All of lore.kernel.org
 help / color / mirror / Atom feed
From: "George Spelvin" <linux@horizon.com>
To: andi@firstfloor.org, tytso@mit.edu
Cc: ahferroin7@gmail.com, jepler@unpythonic.net,
	linux-kernel@vger.kernel.org, linux@horizon.com,
	linux@rasmusvillemoes.dk
Subject: [RFC PATCH 4/4] random: Make non-blocking mixback non-blocking
Date: 16 Oct 2015 01:34:52 -0400	[thread overview]
Message-ID: <20151016053452.13180.qmail@ns.horizon.com> (raw)
In-Reply-To: <20151016052802.12363.qmail@ns.horizon.com>

Andi Kleen has reported that some loads cause hideous lock congestion
on the /dev/urandom pool lock.  This patch uses some trickery to
allow extract_buf to avoid taking the pool lock to do mixback in case
of contention.

The fundamental idea is that, if there are multiple concurrent
readers, only one mixback is necessary for antibacktracking.
What a reader has to be sure of is that *some* mixback happens
after the reader is done hashing the pool.

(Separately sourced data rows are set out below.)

-- ==== Sys2Proof/Machine/SysReg.lean ====
section
/-! DEFINITION. The meanings of the family SYSREG: `MRS` (R43, R45) and `MSR` (R44, R46, R47). -/

namespace Sys2Proof.Machine

/-- `MRS <Xt>, TRCVMIDCCTLR1` (R43): the checks, then `x[t] <- ReadValue()` and `pc <- pc + 4`. -/
def execMrs (t : Nat) (s : State) : Host.Outcome State Fault Refusal :=
  match accessCheck .read s with
  | some f => raise f
  | none => .next ((writeX s t (readValue s)).advanceDraws 1).advancePc

/-- `MSR TRCVMIDCCTLR1, <Xt>` (R44): the checks, then `WriteValue(x[t])` and `pc <- pc + 4`. -/
def execMsr (t : Nat) (s : State) : Host.Outcome State Fault Refusal :=
  match accessCheck .write s with
  | some f => raise f
  | none => onNext (writeValue (readX s t) s) State.advancePc

end Sys2Proof.Machine
end

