-- ==== Sys2Proof/Laws/Step.lean ====
section
/-! SUPPORT. One inversion lemma for each event that can stop, for the PE's turn and for the step. -/

namespace Sys2Proof.Machine

/-- If a comparison answers a next state, the comparator exists and this is the state (R33, R41). -/
theorem runComparison_next {n : Comparator} {s s' : State} (h : runComparison n s = .next s') :
    present s.cfg = true ∧ comparatorPresent s.cfg n = true ∧
      s' = { s with vmidMatch := s.vmidMatch.set n (some (vmidMatchValue s n)) }.advanceDraws 1 := by
  unfold runComparison at h
  cases hp : present s.cfg <;> cases hc : comparatorPresent s.cfg n <;> simp [hp, hc] at h
  exact ⟨rfl, rfl, h.symm⟩

/-- If an external read answers a next state, the register is present and this is the state (R10, R22). -/
theorem externalRead_next {s s' : State} (h : externalRead s = .next s') :
    present s.cfg = true ∧ s' = { s with externalData := some (externalView s) }.advanceDraws 1 := by
  unfold externalRead at h
  cases hp : present s.cfg <;> simp [hp] at h
  exact ⟨rfl, h.symm⟩

/-- If an external write answers a next state, the register is present and this is the state (R22, R47). -/
theorem externalWrite_next {v : BitVec 32} {s s' : State} (h : externalWrite v s = .next s') :
    present s.cfg = true ∧
      ((s.idle = true ∧ s' = writeIdle (v.setWidth 64) s) ∨
       (s.idle = false ∧ s.cfg.nonIdleWrite = .draw ∧ s' = writeNotIdle s)) := by
  unfold externalWrite at h
  cases hp : present s.cfg <;> simp only [hp, Bool.not_false, Bool.not_true, if_true, reduceCtorEq] at h
  exact ⟨rfl, writeValue_next h⟩

/-- If a write of a value register answers a next state, the comparator exists and this is the state (R11, R41). -/
theorem setValueRegister_next {n : Comparator} {v : Reg} {s s' : State} (h : setValueRegister n v s = .next s') :
    comparatorPresent s.cfg n = true ∧ s' = { s with trcvmidcvr := s.trcvmidcvr.set n v } := by
  unfold setValueRegister at h
  split at h
  · exact ⟨‹_›, by simpa using h.symm⟩
  · cases h

/-- The four bytes a fetch reads, from the four bytes of memory. -/
theorem fetchBytes_of_read {s : State} {b0 b1 b2 b3 : Byte} (h0 : s.mem.read s.pc.toNat = some b0)
    (h1 : s.mem.read (s.pc + 1).toNat = some b1) (h2 : s.mem.read (s.pc + 2).toNat = some b2)
    (h3 : s.mem.read (s.pc + 3).toNat = some b3) : fetchBytes s = some [b0, b1, b2, b3] := by
  simp only [fetchBytes, fetchByte, h0, h1, h2, h3]

/-- If the PE's turn answers a next state, an instruction was fetched and executed. -/
theorem stepPe_next {s s' : State} (h : stepPe s = .next s') :
    ∃ i, fetchInstr s = .next i ∧ exec i s = .next s' := by
  unfold stepPe at h
  split at h
  · exact ⟨_, ‹_›, h⟩
  · cases h
  · cases h

/-- Everything one step can be: the PE's turn with an empty agenda or at its head, or an event at its head. -/
theorem step_cases (s : State) :
    (s.agenda = [] ∧ step s = stepPe s) ∨
    (∃ rest, s.agenda = .pe :: rest ∧ step s = stepPe { s with agenda := rest }) ∨
    (∃ e rest, s.agenda = .event e :: rest ∧ step s = runEvent e { s with agenda := rest }) := by
  unfold step runTurn
  rcases h : s.agenda with _ | ⟨t, rest⟩
  · exact .inl ⟨rfl, rfl⟩
  · cases t with
    | pe => exact .inr (.inl ⟨rest, rfl, rfl⟩)
    | event e => exact .inr (.inr ⟨e, rest, rfl, rfl⟩)

end Sys2Proof.Machine
end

So if one CPU is holding the mixback_lock, the others just spam their
mixback data into a global buffer (races be damned) and set a flag.
The lock holder promises to check that flag and do the mixback
before returning.  This promise applies the entire time the
mixback_lock is held, so the flag must be checked after dropping it.

In theory this could be applied to the /dev/random pool as well, but
that's not subject to the same kind of abuse as urandom, so leave it
alone for the sake of conservatism.

The first two spin_trylock() operations in nonblocking_mixback() are
not strictly necessary; if either one succeeds, that shortens the
code path, but things would work if they failed unconditionally.

Another legal change would be to move the release of the mixback_lock
after the first __mix_pool_bytes.  But since there's a shortcut
optimization if the pool lock is available, that would require keeping
a flag to indicate if the mixback_lock is held and needs to be released.

Signed-off-by: George Spelvin <linux@horizon.com>
---
 drivers/char/random.c | 104 ++++++++++++++++++++++++++++++++++++++++++++++++--
 1 file changed, 100 insertions(+), 4 deletions(-)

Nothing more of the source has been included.